TOKYO - Sony's new online
service connecting the whole range of its gadgets to downloadable content
like movies and games should help build brand loyalty, a top executive
said Friday.
Executive Vice President
Kazuo Hirai said the service, set for launch next year, highlights an
advantage that Sony has over rivals like Samsung Electronics Co. and other
manufacturers that don't produce their own content. Sony's business empire
spans gaming, electronics, movies and music.
"That's the kind of
combination that I think is not seen anywhere else," Hirai said in an
interview at Tokyo headquarters. "That I think is where our core
competence lies, and that's a differentiator for Sony."
The online service will
include games, movie downloads and other interactive entertainment, which
will be accessible on Sony products, such as Bravia TVs, Cyber-shot
digital cameras and Reader electronic books.
But Kazuharu Miura,
analyst with Daiwa Securities SMBC in Tokyo, said it was unclear whether
online services will boost gadget sales.
"I understand what
Sony is trying to do, and that's the best way to showcase its
strengths," he said. "But whether that will really get people to
buy a Sony camera or a Vaio computer all depends on what Sony does with
the online service."
Hirai said Sony already
offers streaming video, comic delivery and a news service, but could
expand into any of the gamut of services available for personal computers,
such as fitness and financial services.
Sony is targeting annual
sales of 300 billion yen ($3.4 billion) from its networked services
businesses and 350 million network-connected products by the fiscal year
ending March 2013.
Sony's service for
PlayStation 3 video game machines, which began three years ago, has
attracted 33 million users.
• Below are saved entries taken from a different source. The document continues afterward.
-- ==== Sys2Proof/Laws/State.lean ====
section
/-! SUPPORT. One lemma per field for each update of the state: the updates of a core or of a context change the
cores alone. -/

namespace Sys2Proof.Laws

open Sys2Proof Sys2Proof.Machine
The new service will be expanded to other Sony
products.
In outlining a turnaround
strategy Thursday, Chief Executive Howard Stringer flagged network
services as a major area where Sony hopes to grow, as well as 3-D TVs, new
displays, electronic books and batteries for cars.
Sony is expecting its
second straight annual loss for the fiscal year through March 2010 —
hurt by sliding prices, the global slowdown and the absence of
blockbusters products like Apple Inc.'s iPod or Nintendo Co.'s Wii.
It has fallen behind in
liquid-crystal display TVs to Samsung of South Korea and Japanese rival
Sharp Corp. Sony is hoping to be profitable in that business by the fiscal
year ending March 2011.
Hirai, who oversees games
and network services, acknowledged Sony's units didn't communicate well in
the past to coordinate their strengths.
That has changed under
Stringer, he said. Stringer appointed a new management team earlier this
year, including Hirai.
Hirai said the planned
service was a chance to one-up rivals at a time when products are becoming
commodities, with prices being the big way to compete.
"We want to increase
the value, or the brand loyalty of our Sony products. There is no question
about it," he said.
Sony has a long way to go
before a full recovery.
The maker of the Walkman
portable player expects a 95 billion yen ($1 billion) loss for the fiscal
year through March 2010 — marginally better than the 98.9 billion yen
loss the previous fiscal year, its first annual loss in 14 years.